Records from a data source
---------------

/-- A granted CLOSE writes the top level's save records back to its rectangle, takes its cover away and releases
its save space; every other cell, cover level and save record is as it was. Then the port is granted on, the frame is
answered DONE with the level closed, and the orphan check is made. -/
def Obligations.CloseApplied : Prop :=
  ∀ (s : State) (below : List Level) (lv : Level), s.Canonical → s.OverlayLaw →
    s.overlay.levels = below ++ [lv] → s.port.holder = some .overlay → s.overlay.request = some .close →
    ∃ t, exec .closeUnit s = .next t ∧ s.ScansOn t ∧
      t.overlay.levels = below ∧ t.overlay.used + lv.height * lv.width = s.overlay.used ∧
      t.store.owner = s.store.owner ∧ t.overlay.save = s.overlay.save ∧
      (∀ y x, y < lv.height → x < lv.width →
        t.cell (cellKey (lv.top + y) (lv.left + x)) = s.saved (lv.offset + y * lv.width + x)) ∧
      (∀ i, ¬ lv.contains i → t.cell i = s.cell i) ∧
      (∀ i, t.coverOf i = if s.coverOf i = below.length + 1 then 0 else s.coverOf i) ∧
      ∀ sender seq, s.control.mode = .running → s.hand = .overlayUnit sender seq → ∃ u : State,
        u = { s.withScan u with
          store := { s.store with cells := t.store.cells, cover := t.store.cover }
          overlay := { t.overlay with request := none }
          hand := .idle } ∧
        u.OverlayAnswered t sender seq 2 s.overlay.levels.length

/-- A granted CLOSE_ALL, and the granted unwinding of a warm reset, close every level in one unit: the stack is
empty, no cell is covered, and the screen shows the base layer with every write made beneath any level. A cell that the
scan engine reads meanwhile is shown as it stood before, as it is left, or as the close of one level restored it (which
is free, log 15). A CLOSE_ALL is then answered DONE with the depth before it and followed by the orphan check; the
unwinding is not answered, and with nothing else waiting the painter is RUNNING (log 18). -/
def Obligations.StackUnwound : Prop :=
  ∀ (s : State) (c : Instr), s.Canonical → s.OverlayLaw → s.port.holder = some .overlay →
    (c = .closeAllUnit ∧ s.overlay.request = some .closeAll) ∨
      (c = .unwinding ∧ s.overlay.request = some .unwinding) →
    ∃ t, exec c s = .next t ∧ s.ScansOn t ∧
      t.overlay.levels = [] ∧ t.overlay.used = 0 ∧ t.store.owner = s.store.owner ∧
      t.overlay.save = s.overlay.save ∧ (∀ i, t.coverOf i = 0 ∧ t.cell i = s.baseCell i) ∧
      (∀ sender seq, c = .closeAllUnit → s.control.mode = .running → s.hand = .overlayUnit sender seq →
        ∃ u : State,
          u = { s.withScan u with
            store := { s.store with cells := t.store.cells, cover := t.store.cover }
            overlay := { t.overlay with request := none }
            hand := .idle } ∧
          u.OverlayAnswered t sender seq 3 s.overlay.levels.length) ∧
      (c = .unwinding → t.tx = s.tx ∧ t.hand = s.hand ∧
        (s.control.mode = .unwinding → s.crawl.request = false → s.paint = none → s.text = none →
          t.control.mode = .running ∧ t.overlay.request = none))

---------------

** ACTIVITY **
Gather all lines of the records that include the word "ScansOn".

** TASK SOLUTION **
    ∃ t, exec .closeUnit s = .next t ∧ s.ScansOn t ∧
    ∃ t, exec c s = .next t ∧ s.ScansOn t ∧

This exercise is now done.